A light tale of bug hunting an Out Of Memory problem with SolrCloud.
The setup and the problem
At the Royal Danish Library we provide full text search for the Danish Netarchive. The heavy lifting is done in a single collection SolrCloud made up of 107 shards (for a total of 94TB / 32 billion documents). All queries are issued to a Solr instance with an empty shard, with the sole responsibility of aggregating responses from the real shards.
One of the frontends is SolrWayback, which is a JavaScript application backed by a middle layer acting as an advanced proxy; issuing searches, rewriting HTML, doing streaming exports and so.

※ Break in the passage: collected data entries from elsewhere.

-- ==== Sys2Proof/Laws/Memory.lean ====
section
/-! SUPPORT. The frame buffer: every operation keeps the canonical form, and what a read answers after each. -/

namespace Sys2Proof.Machine

theorem Memory.risingFrom_mono {m : Memory} {j k : Nat} (hjk : j ≤ k) (h : Memory.risingFrom k m = true) :
    Memory.risingFrom j m = true := by
  cases m with
  | nil => rfl
  | cons c m =>
    simp only [Memory.risingFrom, Bool.and_eq_true, decide_eq_true_eq] at h ⊢
    exact ⟨by omega, h.2⟩

theorem Memory.write_risingFrom {m : Memory} {k off : Nat} {v : Byte} (h : Memory.risingFrom k m = true)
    (hk : k ≤ off) : Memory.risingFrom k (Memory.write m off v) = true := by
  induction m generalizing k with
  | nil => simp [Memory.write, Memory.risingFrom, hk]
  | cons c m ih =>
    obtain ⟨a, b⟩ := c
    simp only [Memory.risingFrom, Bool.and_eq_true, decide_eq_true_eq] at h
    rw [Memory.write]
    split_ifs with h1 h2
    · simp only [Memory.risingFrom, Bool.and_eq_true, decide_eq_true_eq]
      exact ⟨hk, by omega, h.2⟩
    · subst h2
      simp only [Memory.risingFrom, Bool.and_eq_true, decide_eq_true_eq]
      exact ⟨hk, h.2⟩
    · simp only [Memory.risingFrom, Bool.and_eq_true, decide_eq_true_eq]
      exact ⟨h.1, ih h.2 (by omega)⟩

/-- Writing a byte keeps the canonical form. -/
theorem Memory.write_wf {m : Memory} (off : Nat) (v : Byte) (h : Memory.wf m = true) :
    Memory.wf (Memory.write m off v) = true :=
  Memory.write_risingFrom h (Nat.zero_le off)

theorem Memory.ofBytesFrom_risingFrom (bytes : List Byte) (k : Nat) :
    Memory.risingFrom k (Memory.ofBytesFrom k bytes) = true := by
  induction bytes generalizing k with
  | nil => rfl
  | cons b bs ih => simp [Memory.ofBytesFrom, Memory.risingFrom, ih]

/-- A presented frame is canonical. -/
theorem Memory.ofBytes_wf (bytes : List Byte) : Memory.wf (Memory.ofBytes bytes) = true :=
  Memory.ofBytesFrom_risingFrom bytes 0

/-- Filling keeps the canonical form. -/
theorem Memory.fillBelow_wf {m : Memory} (n : Nat) (h : Memory.wf m = true) :
    Memory.wf (Memory.fillBelow m n) = true := by
  induction n with
  | zero => exact h
  | succ n ih =>
    rw [Memory.fillBelow]
    split_ifs
    · exact ih
    · exact Memory.write_wf n 0 ih

/-- The buffer after reset is canonical. -/
theorem State.reset_fb_wf : Memory.wf State.reset.fb = true := rfl

theorem Memory.read_write_self (m : Memory) (off : Nat) (v : Byte) :
    Memory.read (Memory.write m off v) off = some v := by
  induction m with
  | nil => simp [Memory.write, Memory.read]
  | cons c m ih =>
    obtain ⟨a, b⟩ := c
    rw [Memory.write]
    split_ifs with h1 h2
    · simp [Memory.read]
    · simp [Memory.read]
    · rw [Memory.read, if_neg (by omega), ih]

theorem Memory.read_write_other (m : Memory) {off off' : Nat} (v : Byte) (hne : off' ≠ off) :
    Memory.read (Memory.write m off v) off' = Memory.read m off' := by
  induction m with
  | nil => simp [Memory.write, Memory.read, hne.symm]
  | cons c m ih =>
    obtain ⟨a, b⟩ := c
    rw [Memory.write]
    split_ifs with h1 h2
    · rw [Memory.read, if_neg (by omega)]
    · subst h2
      rw [Memory.read, if_neg (by omega), Memory.read, if_neg (by omega)]
    · rw [Memory.read, Memory.read, ih]

theorem Memory.read_ofBytesFrom (bytes : List Byte) (k i : Nat) :
    Memory.read (Memory.ofBytesFrom k bytes) (k + i) = bytes[i]? := by
  induction bytes generalizing k i with
  | nil => simp [Memory.ofBytesFrom, Memory.read]
  | cons b bs ih =>
    rw [Memory.ofBytesFrom, Memory.read]
    cases i with
    | zero => simp
    | succ i =>
      rw [if_neg (by omega), show k + (i + 1) = k + 1 + i by omega, ih]
      simp

/-- Reading a presented frame gives its bytes and nothing past its end. -/
theorem Memory.read_ofBytes (bytes : List Byte) (i : Nat) : Memory.read (Memory.ofBytes bytes) i = bytes[i]? := by
  have h := Memory.read_ofBytesFrom bytes 0 i
  rwa [Nat.zero_add] at h

theorem Memory.covers_iff (m : Memory) (n : Nat) :
    Memory.covers m n = true ↔ ∀ i : Nat, i < n → Memory.read m i ≠ none := by
  simp [Memory.covers, Option.isSome_iff_ne_none]

theorem Memory.isSome_read_of_mem (h : (a, b) ∈ m) : (Memory.read m a).isSome = true := by
  induction m with
  | nil => simp at h
  | cons c m ih =>
    rw [Memory.read]
    split
    · rfl
    · rcases List.mem_cons.mp h with rfl | h
      · exact absurd rfl ‹_›
      · exact ih h

theorem Memory.mem_of_read (h : Memory.read m a = some b) : (a, b) ∈ m := by
  induction m with
  | nil => simp [Memory.read] at h
  | cons c m ih =>
    rw [Memory.read] at h
    split at h
    · cases c
      simp_all
    · exact List.mem_cons_of_mem _ (ih h)

theorem Memory.endsBy_iff (m : Memory) (n : Nat) :
    Memory.endsBy m n = true ↔ ∀ i : Nat, n ≤ i → Memory.read m i = none := by
  simp only [Memory.endsBy, List.all_eq_true, decide_eq_true_eq]
  refine ⟨fun h i hi => ?_, fun h c hc => ?_⟩
  · cases hr : Memory.read m i with
    | none => rfl
    | some b => exact absurd (h _ (Memory.mem_of_read hr)) (Nat.not_lt.mpr hi)
  · by_contra hlt
    have := Memory.isSome_read_of_mem (a := c.1) (b := c.2) hc
    simp [h c.1 (Nat.not_lt.mp hlt)] at this

theorem Memory.agreeBelow_iff (m m' : Memory) (n : Nat) :
    Memory.agreeBelow m m' n = true ↔ ∀ i : Nat, i < n → Memory.read m i = Memory.read m' i := by
  simp [Memory.agreeBelow]

/-- A buffer that agrees below `n` is readable there as the other is. -/
theorem Memory.covers_of_agreeBelow {m m' : Memory} {n : Nat} (h : Memory.agreeBelow m m' n = true)
    (hc : Memory.covers m n = true) : Memory.covers m' n = true := by
  rw [Memory.covers_iff] at hc ⊢
  rw [Memory.agreeBelow_iff] at h
  exact fun i hi => h i hi ▸ hc i hi

/-- A presented frame is readable over its whole length. -/
theorem Memory.covers_ofBytes (bytes : List Byte) : Memory.covers (Memory.ofBytes bytes) bytes.length = true := by
  rw [Memory.covers_iff]
  intro i hi
  simp [Memory.read_ofBytes, hi]

/-- A presented frame ends at its length. -/
theorem Memory.endsBy_ofBytes (bytes : List Byte) : Memory.endsBy (Memory.ofBytes bytes) bytes.length = true := by
  rw [Memory.endsBy_iff]
  intro i hi
  simp [Memory.read_ofBytes, hi]

end Sys2Proof.Machine
end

The problem this time was that the aggregating Solr node occasionally crashed with an Out Of Memory error, where occasionally means that it sometimes took months to crash, sometimes days.
Clues and analysis
- Access to the Netarchive Search is strictly controlled, so there were no chance of denial of service or fimilar foul play.

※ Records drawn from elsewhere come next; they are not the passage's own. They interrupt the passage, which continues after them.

/-- Settles O41: the fetched word decodes to the instruction of `PHASE`. -/
theorem stepRunsTheDecodedInstruction : Obligations.StepRunsTheDecodedInstruction := by
  unfold Obligations.StepRunsTheDecodedInstruction
  have hfetch : ∀ (s : State) (i : Instr), decodeWord s.fetchWord = .ok i → s.phase.instr = i := fun s i h =>
    Except.ok.inj ((decodeWord_phase_code s.phase).symm.trans h)
  refine ⟨?none, fun s => ⟨_, decodeWord_phase_code s.phase⟩, ?start, ?low, ?transact, ?waitOver, ?wait⟩
  case none =>
    intro s i hin hi
    rw [step_of_inbox_nil hin, hfetch s i hi]
  case start =>
    intro s rest hin
    exact step_of_inbox_cons hin
  case low =>
    intro s rest i hin hi
    rw [step_of_inbox_cons hin, ← hfetch s i hi]
    exact runSequencer_eq (s.withInbox rest)
  case transact =>
    intro s rest bytes i hin hi
    rw [step_of_inbox_cons hin, runMove, runFrame, hi]
  case waitOver =>
    intro s rest hin hvalid
    rw [step_of_inbox_cons hin]
    exact if_pos hvalid
  case wait =>
    intro s rest i hin hnone hi
    have hback : (s.withInbox rest).withInbox (.wait :: rest) = s := by
      rw [← hin]
      rfl
    have hmove : runMove .wait (s.withInbox rest) = runSequencer ((s.withInbox rest).withInbox (.wait :: rest)) :=
      if_neg (Bool.eq_false_iff.mp hnone)
    rw [step_of_inbox_cons hin, hmove, hback, runSequencer_eq, hfetch s i hi]

/-! ## The error rows (log 12) -/

section

variable {s : State} {b : Byte}

theorem exec_badSync_of_read (h : s.memRead 0 = .ok b) : exec .badSync s = .next (s.noteRead.fail 2#3 0x55#8 b) :=
  show execBadSync s = _ from State.withByte_of_read h

theorem exec_badCommandId_of_read (h : s.memRead 1 = .ok b) :
    exec .badCommandId s = .next (s.noteRead.fail 3#3 s.cfgR.expectedCid b) :=
  show execBadCommandId s = _ from State.withByte_of_read h

theorem exec_checksumMismatch_of_read (h : s.memRead (lastOff s.cfgR) = .ok b) :
    exec .checksumMismatch s = .next (s.noteRead.fail 4#3 s.csum b) :=
  show execChecksumMismatch s = _ from State.withByte_of_read h

end

/-- Settles O34: the success row is the end of `X_VOLT`, and each failure row is `fail` after its read. -/
theorem errorRowsRecordTheirPayloads : Obligations.ErrorRowsRecordTheirPayloads := by
  unfold Obligations.ErrorRowsRecordTheirPayloads
  exact ⟨fun s hi lo hhi hlo => completeOk_of_reads hhi hlo, fun s => rfl, fun s b => exec_badSync_of_read,
    fun s b => exec_badCommandId_of_read, fun s r => exec_checksumMismatch_of_read⟩

/-- Settles O36: of the rows of the transition table, five make a result valid: four checks that fail, and `X_VOLT`. -/
theorem eachErrorComesFromItsOwnCheck : Obligations.EachErrorComesFromItsOwnCheck := by
  unfold Obligations.EachErrorComesFromItsOwnCheck
  intro s t hin hnone hstep hvalid
  have hmicro := (step_next_iff hin).mp hstep
  obtain ⟨p, hp⟩ : ∃ p : Phase, s.phase = p := ⟨_, rfl⟩
  rw [hp] at hmicro
  cases hmicro with
  | lengthFails h => exact ⟨fun _ => ⟨hp, h, rfl, rfl, rfl⟩, by simp, by simp, by simp, by simp⟩
  | syncFails hread h =>
    exact ⟨by simp, fun _ => ⟨hp, hread, h, rfl, exec_badSync_of_read hread⟩, by simp, by simp, by simp⟩
  | cidFails hread hcheck h =>
    exact ⟨by simp, by simp, fun _ => ⟨hp, hread, hcheck, h, rfl, exec_badCommandId_of_read hread⟩, by simp, by simp⟩
  | checksumFails hread h =>
    exact ⟨by simp, by simp, by simp, fun _ => ⟨hp, hread, h, rfl, exec_checksumMismatch_of_read hread⟩, by simp⟩
  | voltage => exact ⟨by simp, by simp, by simp, by simp, .inl ⟨rfl, rfl, hp⟩⟩
  | _ => exact absurd (hnone.symm.trans hvalid) (by simp)

/-! ## What a step may change -/

theorem execStart_sameEnvironment {s t : State} (h : execStart s = .next t) : SameEnvironment s t := by
  obtain ⟨-, rfl⟩ | ⟨-, -, -, rfl⟩ := execStart_next h
  · exact ⟨rfl, rfl, rfl, rfl⟩
  · exact ⟨rfl, rfl, rfl, rfl⟩

/-- R51: every instruction but the frame rows writes registers only. -/
theorem exec_sameEnvironment {i : Instr} {s t : State} (hnext : exec i s = .next t)
    (h6 : ∀ c st h l k : Byte, i ≠ .frame6 c st h l k) (h7 : ∀ c st h l u k : Byte, i ≠ .frame7 c st h l u k) :
    SameEnvironment s t := by
  cases i with
  | idle => exact (exec_instr_next_iff (p := .idle).mp hnext).sameEnvironment
  | vLen => exact (exec_instr_next_iff (p := .vLen).mp hnext).sameEnvironment
  | vSync => exact (exec_instr_next_iff (p := .vSync).mp hnext).sameEnvironment
  | vCid => exact (exec_instr_next_iff (p := .vCid).mp hnext).sameEnvironment
  | cInit => exact (exec_instr_next_iff (p := .cInit).mp hnext).sameEnvironment
  | cAdd => exact (exec_instr_next_iff (p := .cAdd).mp hnext).sameEnvironment
  | cFin => exact (exec_instr_next_iff (p := .cFin).mp hnext).sameEnvironment
  | vCsum => exact (exec_instr_next_iff (p := .vCsum).mp hnext).sameEnvironment
  | xFlags => exact (exec_instr_next_iff (p := .xFlags).mp hnext).sameEnvironment
  | xVolt | errNone => exact (exec_instr_next_iff (p := .xVolt).mp hnext).sameEnvironment
  | start => exact execStart_sameEnvironment hnext
  | frame6 c st h l k => exact absurd rfl (h6 c st h l k)
  | frame7 c st h l u k => exact absurd rfl (h7 c st h l u k)
  | lengthMismatch =>
    cases hnext
    exact ⟨rfl, rfl, rfl, rfl⟩
  | badSync =>
    obtain ⟨b, hread⟩ := memRead_of_next (fun _ => exec_badSync_of_fault) hnext
    cases (exec_badSync_of_read hread).symm.trans hnext
    exact ⟨rfl, rfl, rfl, rfl⟩
  | badCommandId =>
    obtain ⟨b, hread⟩ := memRead_of_next (fun _ => exec_badCommandId_of_fault) hnext
    cases (exec_badCommandId_of_read hread).symm.trans hnext
    exact ⟨rfl, rfl, rfl, rfl⟩
  | checksumMismatch =>
    obtain ⟨b, hread⟩ := memRead_of_next (fun _ => exec_checksumMismatch_of_fault) hnext
    cases (exec_checksumMismatch_of_read hread).symm.trans hnext
    exact ⟨rfl, rfl, rfl, rfl⟩

/-- Settles O49. -/
theorem blockNeverWritesTheBuffer : Obligations.BlockNeverWritesTheBuffer := by
  unfold Obligations.BlockNeverWritesTheBuffer
  intro i s t h h6 h7
  obtain ⟨hfb, hcfg, hlen, hin⟩ := exec_sameEnvironment h h6 h7
  exact ⟨hfb, hcfg, hlen, hin⟩

/-- Settles O50: the rows of the table, and `START` taken in `IDLE`. -/
theorem phaseFollowsTheTransitionTable : Obligations.PhaseFollowsTheTransitionTable := by
  unfold Obligations.PhaseFollowsTheTransitionTable
  constructor
  · intro s t hin h
    refine ⟨((step_next_iff hin).mp h).phaseRow rfl, fun hidle => ?_⟩
    cases (step_of_idle hin hidle).symm.trans h
    exact hidle
  · intro s t h hidle
    rw [execStart_next_of_idle hidle h, State.latch_phase]

/-! ## Flags -/

/-- The state with other flags (R27 to R30). -/
def withFlags (s : State) (e v p d : Bool) : State :=
  { s with hasError := e, voltFlag := v, isSupported := p, dischg := d }

/-- R44: the flags decide no row, and a row that writes them writes the same ones. -/
theorem MicroStep.with_flags {s t : State} {ph : Phase} (h : MicroStep s ph t) (e v p d : Bool) :
    ∃ t' : State, MicroStep (withFlags s e v p d) ph t' ∧
      withFlags t' t.hasError t.voltFlag t.isSupported t.dischg = t := by
  cases h with
  | hold => exact ⟨_, .hold, rfl⟩
  | lengthPasses h => exact ⟨_, .lengthPasses h, rfl⟩
  | lengthFails h => exact ⟨_, .lengthFails h, rfl⟩
  | syncPasses hread => exact ⟨_, .syncPasses hread, rfl⟩
  | syncFails hread h => exact ⟨_, .syncFails hread h, rfl⟩
  | cidPasses hread h => exact ⟨_, .cidPasses hread h, rfl⟩
  | cidFails hread hcheck h => exact ⟨_, .cidFails hread hcheck h, rfl⟩
  | spanBegins hread h => exact ⟨_, .spanBegins hread h, rfl⟩
  | spanIsEmpty hread h => exact ⟨_, .spanIsEmpty hread h, rfl⟩
  | spanGoesOn hread h => exact ⟨_, .spanGoesOn hread h, rfl⟩
  | spanEnds hread h => exact ⟨_, .spanEnds hread h, rfl⟩
  | complements => exact ⟨_, .complements, rfl⟩
  | checksumPasses hread => exact ⟨_, .checksumPasses hread, rfl⟩
  | checksumFails hread h => exact ⟨_, .checksumFails hread h, rfl⟩
  | flags hread => exact ⟨_, .flags hread, rfl⟩
  | voltage hhi hlo => exact ⟨_, .voltage hhi hlo, rfl⟩

/-- Settles O51: `fail` and `X_FLAGS` write the flags; every other row leaves them. -/
theorem flagsHaveTwoWritersAndNoReader : Obligations.FlagsHaveTwoWritersAndNoReader := by
  unfold Obligations.FlagsHaveTwoWritersAndNoReader
  constructor
  · intro s t hin h hchanged
    have hmicro := (step_next_iff hin).mp h
    obtain ⟨p, hp⟩ : ∃ p : Phase, s.phase = p := ⟨_, rfl⟩
    rw [hp] at hmicro
    cases hmicro with
    | flags => exact .inl hp
    | lengthFails | syncFails | cidFails | checksumFails => exact .inr ⟨rfl, rfl, rfl⟩
    | _ => exact absurd rfl hchanged
  · intro s t e v p d hin h
    obtain ⟨t', hmicro, heq⟩ := ((step_next_iff hin).mp h).with_flags e v p d
    exact ⟨t', (step_next_iff (s := withFlags s e v p d) hin).mpr hmicro, heq⟩

/-! ## What a step may depend on -/

/-- The state with another buffer and other ports. -/
def mapEnvironment (m : Memory → Memory) (c : Cfg → Cfg) (n : BitVec 8 → BitVec 8) (s : State) : State :=
  { s with fb := m s.fb, cfgPort := c s.cfgPort, lenPort := n s.lenPort }

section

variable {s : State} {m : Memory → Memory} {c : Cfg → Cfg} {n : BitVec 8 → BitVec 8}

theorem memRead_mapEnvironment {off : Nat} (h : Memory.read (m s.fb) off = Memory.read s.fb off) :
    (mapEnvironment m c n s).memRead off = s.memRead off :=
  State.memRead_congr rfl rfl rfl h

/-- If the byte read is the same, so is what the rest does with it, or the fault. -/
theorem withByte_mapEnvironment {off : Nat} {k k' : Byte → State → Outcome}
    (h : Memory.read (m s.fb) off = Memory.read s.fb off)
    (hk : ∀ b : Byte, k' b (mapEnvironment m c n s.noteRead) = mapNext (mapEnvironment m c n) (k b s.noteRead)) :
    (mapEnvironment m c n s).withByte off k' = mapNext (mapEnvironment m c n) (s.withByte off k) := by
  have hread := memRead_mapEnvironment (c := c) (n := n) h
  cases hs : s.memRead off with
  | ok b =>
    rw [State.withByte_of_read hs, State.withByte_of_read (hread.trans hs)]
    exact hk b
  | error f =>
    rw [State.withByte_of_fault hs, State.withByte_of_fault (hread.trans hs)]
    rfl

theorem ite_mapNext {f : State → State} {p : Prop} [Decidable p] {a b a' b' : State} (ha : a' = f a) (hb : b' = f b) :
    (if p then .next a' else .next b' : Outcome) = mapNext f (if p then .next a else .next b) := by
  rw [ha, hb, apply_ite (mapNext f)]
  rfl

- Log analysis showed modest activity (a maximum of 9 concurrent searches) around the time of the latest crash.
- The queries themselves were run-of-the-mill, but the crashing queries themselves were not logged, as Solr only logs the query when is has been completed, not when it starts.
- The Garbage Collection logs showed that everything was a-ok, right up til the time when everything exploded in progressively longer collections, culminating in a 29 second stop-the-World and no heap space left.
Should be simple to pinpoint, right? And (plot twist) for once it was! Of course we chased the usual red herrings, but ultimately “dissect the logs around the problematic time slots” won the day.
Pop quiz: What is wrong with the log entries below? (meticulously unearthed from too many nearly-but-not-fully-similar entries and with timestamps adjusted to match graph-timezone).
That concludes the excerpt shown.